I did use GSuite for my own email/cloud storage setup though have since moved to other providers to try to mitigate risk, eg if Google doesn’t like me for literally any reason, they could disable my account and I’d lose access to mail, files, etc.
I’ll often pay for products I use a lot even though I don’t get that much value out, eg Discord/Reddit, though those two companies seem to recently have changed course somewhat so I’ve stopped paying for them. It was mostly to support a product I cared about.
A lot of people aren’t fortunate enough to be able to pay for stuff, which I was once not, and realize that it’s not always so simple of a problem.
In this case, though, if you have access to the Internet and a semi-okay device, you can achieve a lot
If supporting paid model costs more than what they make from paid users, why would a company implement it? Me, you, and most of engineers are in extreme minority for our willingness to pay for stuff to avoid ads. So you’ll get a very tiny percentage of people paying for a service where you hope you’ll recoup your investments after some years. Maybe never.
> If supporting paid model costs more than what they make from paid users, why would a company implement it?
But bnce the code is written to handle it then it's there for everyone to use (though yes, billing infrastructure does requires continual upkeep) - it could even be an internal garage/passion-project/hackathon thing. Companies like Twitter want to attact "the best", and people like that will want to build products that they themselves want to use - why stop them?
Plus there might be other intangible benefits to supporting power-users: it means the power-users will talk about how great something is, and you can't buy word-of-mouth influence like that.
> Me, you, and most of engineers are in extreme minority for our willingness to pay for stuff to avoid ads.
People said the same thing about paying-for-YouTube, and yet YouTube Premium is here to stay, and I'm glad that Google was willing to experiment with the concept, and it worked - but what about all the companies that aren't willing to at-least try to find out?
There is no such thing as “once the code has been written”.
A passion project is great until the passionate project flounder moves on, then it’s unmaintainable junk.

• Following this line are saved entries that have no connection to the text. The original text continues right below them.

-- ==== Sys2Proof/Config.lean ====
section
/-! DEFINITION. What the part fixes: its periods, limits and sizes, and the values the spec leaves open. -/

namespace Sys2Proof.Config

/-- Ticks of 27 MHz in one millisecond (R2). -/
abbrev ticksPerMs : Nat := 27000

/-- Ticks of one cell position (R159), of the Agent's service interval (R179) and of one counted loss (R162). -/
abbrev cellTicks : Nat := 64

/-- The pacer's threshold: 27,000,000 ticks a second times 1504 bits a packet (R144). -/
abbrev pacerThreshold : Nat := 40608000000

/-- Where every statistics counter saturates (00_scope.md 4.5). -/
abbrev counterMax : Nat := 4294967295

/-- Where a clip count and a pilot error count saturate (R3, R75). -/
abbrev count16Max : Nat := 65535

/-- The clip count at which an interval has an overload (R6). -/
abbrev overloadClips : Nat := 17

/-- Milliseconds of the overload hold (R7). -/
abbrev overloadHoldMs : Nat := 50

/-- Ticks of low level after which mast protection trips: 2 ms (R14). -/
abbrev tripTicks : Nat := 54000

/-- Milliseconds of the SENSE measurement and of the SENSE wait (R37, R38). -/
abbrev senseMeasureMs : Nat := 20
abbrev senseWaitMs : Nat := 200

/-- Milliseconds of the SYNC and FEC_WAIT limits (R39, R48). -/
abbrev syncLimitMs : Nat := 150
abbrev fecLimitMs : Nat := 300

/-- Word results counted in SIGNAL (R45). -/
abbrev signalFrames : Nat := 6

/-- The pull-in range and the clamp of the frequency offset, in Hz (R39, R93). -/
abbrev offsetLimitHz : Nat := 250000

/-- The longest backoff interval in seconds (R52). -/
abbrev backoffMax : Nat := 32

/-- Paths an echo table holds at most (R63). -/
abbrev echoPaths : Nat := 8

/-- The modulus of a clock reference value: 2^33 times 300 (00_scope.md 4.4). -/
abbrev clockModulus : Nat := 2576980377600

/-- Entries of the Route Table (R97). -/
abbrev routeEntries : Nat := 256

/-- Buffers of one bank (R117). -/
abbrev bankBuffers : Nat := 128

/-- Requests a request queue holds and replies a reply queue holds at most (R176). -/
abbrev requestDepth : Nat := 4
abbrev replyDepth : Nat := 8

/-- Cells a stream transmit buffer holds at most (R153). -/
abbrev txDepth : Nat := 4

/-- The start offset of a cell in which no packet starts (R136). -/
abbrev noStart : Byte := 255

/-- A byte of a reply to which the spec gives no value (log entry 22): nothing constrains it.
The argument is State's counter of free values used. -/
opaque freeByte : Nat → Byte

/-- Whether a packet that R88 marks as delivered and R89 withholds is counted among the packets delivered: R88 and R89
read as yes, R91 and R95 as no. Nothing constrains it (log entry 33). -/
opaque countsWithheld : Bool

end Sys2Proof.Config
end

A passion-project that’s been productized just becomes a regular software project to anyone else besides the original creator - no-one is suggesting we take garage-projects and ship-it immediately.

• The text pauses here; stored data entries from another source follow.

-- ==== Sys2Proof/WellFormed.lean ====
section
/-! DEFINITION. What a command's operands must satisfy to stand for something the part can meet. Most limits are in the
operand types; the checks here are the rest. No meaning reads them: exec is defined on every term. -/

namespace Sys2Proof

/-- The request codes that R170 lists. -/
def knownCodes : List Byte :=
  [0x01, 0x02, 0x03, 0x04, 0x05, 0x06, 0x10, 0x11, 0x12, 0x13, 0x20, 0x21, 0x22, 0x30, 0x31, 0x32, 0x33, 0x40, 0x41,
   0x50, 0x51, 0x52, 0x60, 0x61]

/-- A corrected packet had 1 to 10 bytes repaired (R84). -/
def DecoderReport.wellFormed : DecoderReport → Bool
  | .clean => true
  | .corrected k => decide (1 ≤ k ∧ k ≤ 10)
  | .uncorrectable => true

/-- A structure is found only with the received carrier within 250 kHz of the centre (R39). -/
def offsetInPullIn (milliHz : Int) : Bool :=
  decide (-250000000 ≤ milliHz ∧ milliHz ≤ 250000000)

/-- A resolved arrival has received power (R64). -/
def arrivalsResolved (arrivals : List Arrival) : Bool :=
  arrivals.all fun a => decide (0 < a.power)

/-- No data carrier's mean nearest-point power is 0: no constellation has a point of power 0 (R94). -/
def pointPowerPositive (p : Nat) : Bool :=
  decide (0 < p)

/-- The checks of a command's operands. -/
def Instr.wellFormed : Instr → Bool
  | .syncStructureFound _ _ _ offset => offsetInPullIn offset
  | .signallingFrameEnd _ _ _ arrivals p _ _ => arrivalsResolved arrivals && pointPowerPositive p
  | .echoTableBuild _ arrivals => arrivalsResolved arrivals
  | .packetCompletion _ report _ _ => report.wellFormed
  | .unknownRequest _ _ code => !knownCodes.contains code
  | .powerOnReset => true
  | .resetRelease _ => true
  | .pllLock => true
  | .gainEvaluation _ _ => true
  | .clipIntervalEnd _ => true
  | .overload _ => true
  | .overloadHoldExpiry _ => true
  | .frontRead _ _ => true
  | .auxSet _ _ _ _ _ => true
  | .auxWrite _ _ _ _ _ => true
  | .auxRead _ _ => true
  | .aux1LevelChange _ _ => true
  | .mastProtectionTrip => true
  | .slotSet _ _ _ => true
  | .enable _ _ _ => true
  | .disable _ _ _ => true
  | .retune _ _ _ => true
  | .slotRead _ _ _ _ => true
  | .senseMeasurementEnd _ _ => true
  | .senseWaitEnd _ => true
  | .syncTimeout _ => true
  | .signalTimeout _ => true
  | .windowMoveApplied _ => true
  | .settleHalfEnd _ => true
  | .countHalfSymbolEnd _ _ _ => true
  | .countHalfEnd _ => true
  | .fecTimeout _ => true
  | .holdExpiry _ => true
  | .backoffEnd _ => true
  | .routeAdd _ _ _ _ _ _ => true
  | .routeRemove _ _ _ _ => true
  | .routeClear _ _ => true
  | .routeRead _ _ _ => true
  | .bankAssign _ _ _ _ => true
  | .bankRead _ _ => true
  | .egressSet _ _ _ => true
  | .start _ _ _ => true
  | .stop _ _ _ => true
  | .egressRead _ _ _ _ _ => true
  | .dueSlot _ => true
  | .cellPosition _ => true
  | .huntWindow _ _ => true
  | .presyncHeader _ _ => true
  | .syncCell _ _ => true
  | .lossOfSignal _ => true
  | .lossFailureCount _ => true
  | .signalReturn _ => true
  | .serviceIntervalEnd => true
  | .describe _ _ => true
  | .reset _ _ => true
  | .status _ _ _ => true
  | .alertConfig _ _ _ _ _ => true
  | .statsSnapshot _ _ _ => true
  | .statsRead _ _ _ => true
  | .captureStart _ _ _ _ _ _ _ => true
  | .captureCancel _ _ _ => true
  | .stcTick => true
  | .clippedSample _ => true

end Sys2Proof
end

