/-! ## Link Units (R160, R165, R166) -/

inductive Delineation where
  | hunt
  | presync
  | sync
  deriving DecidableEq, Repr

structure LinkCounters where
  headerErrors : Nat
  unknownCells : Nat
  requestDiscards : Nat
  deriving DecidableEq, Repr

/-- One link. `line` is the cell on the downstream line in the current position, empty while the part sends nothing
(log entry 21); `lossTicks` are the ticks of the running 64-tick interval of a loss of signal in SYNC and `lossDue` the
full intervals not yet counted (R162). -/
structure LinkUnit where
  delin : Delineation
  boundary : Bool
  goodRun : Nat
  badRun : Nat
  signal : Bool
  lossTicks : Nat
  lossDue : Nat
  counters : LinkCounters
  capturePointer : CtxId
  seq : Byte
  positionDue : Bool
  line : List Byte
  deriving DecidableEq, Repr

/-! ## Management Agent (R176) -/

/-- The status codes of replies (00_scope.md 4.8). -/
inductive Status where
  | ok
  | busy
  | badArg
  | badState
  | conflict
  | full
  | notFound
  | unknown
  deriving DecidableEq, Repr

/-- A reply as the Agent makes it (R183). -/
structure Reply where
  code : Byte
  tag : Byte
  status : Status
  summary : Byte
  data : List Byte
  deriving DecidableEq, Repr

/-- `interval` is absent when IDLE; `some 0` is an interval that has run out and whose end has not been taken. -/
structure Agent where
  requestsA : List (List Byte)
  requestsB : List (List Byte)
  repliesA : List Reply
  repliesB : List Reply
  lastServed : Side
  interval : Option Nat
  deriving DecidableEq, Repr

/-! ## Capture Unit (R187) -/

inductive CaptureState where
  | idle
  | active
  | suspended
  | draining
  deriving DecidableEq, Repr

inductive CaptureMode where
  | count
  | sectionMode
  | continuous
  deriving DecidableEq, Repr

inductive SectionPhase where
  | waiting
  | opened
  deriving DecidableEq, Repr

/-- The reasons of R171. -/
inductive EndReason where
  | countDone
  | sectionDone
  | gap
  | cancelled
  | slotLeftTrack
  | roundEnd
  deriving DecidableEq, Repr

/-- One item of a pending list: a captured packet in its held buffer, or a record that holds no buffer (R191, R192). -/
inductive PendingItem where
  | packet (id : BufferId) (index : Nat) (bytes : Packet)
  | roundEnd (captured missed round : Nat)
  | endRecord (reason : EndReason) (captured missed round : Nat) (truncated : Bool)
  deriving DecidableEq, Repr

structure CaptureContext where
  state : CaptureState
  slot : SlotId
  pid : Pid
  mode : CaptureMode
  count : Nat
  link : Side
  pending : List PendingItem
  headFragment : Nat
  captured : Nat
  missed : Nat
  nextIndex : Nat
  round : Nat
  phase : SectionPhase
  lastCc : Option (BitVec 4)
  truncated : Bool
  endReason : Option EndReason
  deriving DecidableEq, Repr

/-! ## Event and Statistics Unit (R194, R198) -/

/-- Flag k of R172 is bit k of `latched` and of `enabled`. -/
structure EventUnit where
  latched : BitVec 45
  enabled : BitVec 45
  alertA : Bool
  alertB : Bool
  pendingA : Bool
  pendingB : Bool
  deriving DecidableEq, Repr

/-- The snapshot bank: the 68 counters in the numbering of R198. -/
structure Snapshot where
  bank : List Nat
  valid : Bool
  deriving DecidableEq, Repr

/-! ## The state -/

/-- Everything the spec gives the part, the count of free values used (log entry 22), and the queue of commands that
wait, first in first out. -/
structure State where
  power : PowerPhase
  time : TimeBase
  rf0 : RfInput
  rf1 : RfInput
  aux : AuxUnit
  slots : Vector Slot 6
  routes : List (Nat × RouteEntry)
  banks : Vector Bank 8
  egressA : Egress
  egressB : Egress
  linkA : LinkUnit
  linkB : LinkUnit
  agent : Agent
  capture0 : CaptureContext
  capture1 : CaptureContext
  events : EventUnit
  snapshot : Snapshot
  freeCount : Nat
  pending : List Instr
  deriving DecidableEq, Repr

/-! ## Power-on values -/

/-- The STC's value while it is stopped and the reference before REF_SEL is sampled are DESIGN CHOICE (log entry 5). -/
def TimeBase.initial : TimeBase where
  stc := 0
  reference := .crystal
  oneMs := 0
  tenMs := 0
  cellTicks := 0

/-- The power-on column of R3. -/
def RfInput.initial : RfInput where
  gain := 20
  hold := none
  clipNow := 0
  clipLast := 0
  mean := -800
  evalDue := false
  clipDue := false
  overloadDue := false

/-- The power-on table of R10; the board's drives are DESIGN CHOICE (log entry 6). -/
def AuxUnit.initial : AuxUnit where
  mode0 := .input
  mode1 := .input
  latch0 := true
  latch1 := true
  protection := false
  lowRun := 0
  drive0 := .floating
  drive1 := .floating

/-- The power-on column of R17. -/
def TuningRecord.initial : TuningRecord where
  input := .rf0
  frequency := none
  bandwidth := .mhz8
  mode := none
  guardFraction := none
  constellation := none
  rate := none
  cellId := none
  threshold := -45
  dwell := 8
  pilotLimit := 12
  candidateLimit := 2
  captureThreshold := 16
  holdMs := 500
  burstLimit := 32
  policy := .mark

def SlotCounters.zero : SlotCounters where
  delivered := 0
  corrected := 0
  bytesCorrected := 0
  uncorrectable := 0
  lockLosses := 0
  acqFailures := 0
  nulls := 0
  unrouted := 0

/-- R32 and the power-on column of R34; the timing reference is DESIGN CHOICE (log entry 15). -/
def Slot.initial : Slot where
  programmed := TuningRecord.initial
  active := none
  acq := .off
  attempts := 0
  backoff := 1
  lastFailure := .none
  sigRecord := none
  detected := none
  phase := .stopped
  noSignal := false
  senseWaiting := false
  framePos := 0
  halfMade := none
  changePending := false
  echo := []
  total := 0
  timingRef := none
  mainShift := 0
  window := none
  movePending := false
  candidates := []
  trialTimer := none
  channelPower := none
  freqOffset := none
  mer := none
  syncRun := 0
  uncRun := 0
  wrongRun := 0
  goodRun := 0
  counters := SlotCounters.zero

/-- The power-on column of R97: what an unlisted index of the Route Table reads as. -/
def RouteEntry.initial : RouteEntry where
  valid := false
  slot := 0
  pid := 0
  toA := false
  toB := false
  outA := none
  outB := none
  cls := .ordinary
  correct := false
  renumber := false
  hits := 0
  drops := 0

/-- The power-on Bank Map of R118. -/
def initialBanks : Vector Bank 8 :=
  #v[⟨.egressA, .active⟩, ⟨.egressA, .active⟩, ⟨.egressA, .active⟩, ⟨.egressA, .active⟩,
     ⟨.egressB, .active⟩, ⟨.egressB, .active⟩, ⟨.egressB, .active⟩, ⟨.capture, .active⟩]

def Assembly.empty : Assembly where
  bytes := []
  startOffset := Config.noStart
  isEnd := false

def EgressCounters.zero : EgressCounters where
  sent := 0
  nulls := 0
  ordinaryDrops := 0
  essentialDrops := 0
  stale := 0
  stoppedDiscards := 0
  corrections := 0

/-- The power-on columns of R136 and R137. -/
def Egress.initial : Egress where
  rate := 0
  policy := .rotating
  reserve := 64
  ageLimit := 100
  offset := 0
  run := .stopped
  acc := 0
  dueStamps := []
  pointer := 5
  continuity := []
  assembly := Assembly.empty
  txBuffer := []
  counters := EgressCounters.zero
  queues := Vector.replicate 6 []

def LinkCounters.zero : LinkCounters where
  headerErrors := 0
  unknownCells := 0
  requestDiscards := 0

/-- The power-on values of R160, R165 and R166; the received signal is DESIGN CHOICE (log entry 6). -/
def LinkUnit.initial : LinkUnit where
  delin := .hunt
  boundary := false
  goodRun := 0
  badRun := 0
  signal := true
  lossTicks := 0
  lossDue := 0
  counters := LinkCounters.zero
  capturePointer := .c1
  seq := 0
  positionDue := false
  line := []

/-- The power-on column of R176. -/
def Agent.initial : Agent where
  requestsA := []
  requestsB := []
  repliesA := []
  repliesB := []
  lastServed := .b
  interval := none

/-- The power-on column of R187. -/
def CaptureContext.initial : CaptureContext where
  state := .idle
  slot := 0
  pid := 0
  mode := .count
  count := 1
  link := .a
  pending := []
  headFragment := 0
  captured := 0
  missed := 0
  nextIndex := 0
  round := 0
  phase := .waiting
  lastCc := none
  truncated := false
  endReason := none

/-- The power-on column of R194. -/
def EventUnit.initial : EventUnit where
  latched := 0
  enabled := 0
  alertA := false
  alertB := false
  pendingA := false
  pendingB := false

It’s kinda like how Microsoft handled easter-eggs in the 1990s (before they were banned completely around ~2003), where the egg is just another engineering feature-project, with a spec-doc, a dev timeline, a test plan, and accountability - even if the end-feature is designed to be hidden.
You really can’t apply that to a payment feature. Unfortunately everything that touches money needs constant attention, even if you “just use Stripe”.
And yet many of these sites put enormous effort into combating ad blockers. So clearly the fact that users don’t want ads is fairly significant to them.
Users who don’t want ads aren’t exactly the same as users who are willing to pay. Prime example — myself. What I’m getting at, companies have calculated that in most of scenarios having paid model isn’t worth it. There will always be exceptions for services that people use a lot — Spotify, Netflix, Youtube and etc. For websites where you go on for a few minutes, people aren’t willing to pay up.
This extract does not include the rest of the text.